To that end, Horwich has treated some of his mutant mice with experimental therapies; in others, he is investigating how variations in the SOD1 gene affect the progression of disease. He is also exploring whether it’s possible to get cells to ramp up their production of chaperone proteins, amplifying their ability to capture free-floating unfolded proteins that might otherwise clump together.

It’s too soon to say whether any of these approaches will yield a viable treatment.

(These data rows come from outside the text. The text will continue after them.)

-- ==== Sys2Proof/Machine/Step.lean ====
section
/-! DEFINITION. Machine/Step.lean: one step of the block (00_scope.md rule R13), and how a table word is placed for the next
step. -/

namespace Sys2Proof.Machine

/-- One step: what `fetch` selects is run. -/
def step (s : State) : Host.Outcome State Fault Refusal :=
  match fetch s with
  | .run i t    => exec i t
  | .internal t => .next t
  | .refuse r   => .refused r

/-- The state in which the word stands where the next step takes its instruction from (log entry 2). -/
def State.withFetchWord (s : State) (nbits w : Nat) : State := placeWord nbits w s

end Sys2Proof.Machine
end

For Horwich, who in the GroEL days grew accustomed to experiments that could be conceived and completed in a single day, the work is maddeningly slow. Still, his characteristic optimism is on full display.

“I keep going in the mouse room and hoping that we will be able to see an animal whose disease improves because of something we can track,” he says. But “whether we’re successful at trying this huge thing that we’re trying to tackle or not, I’m still going to come to work. I’m still going to tinker side by side with my group.”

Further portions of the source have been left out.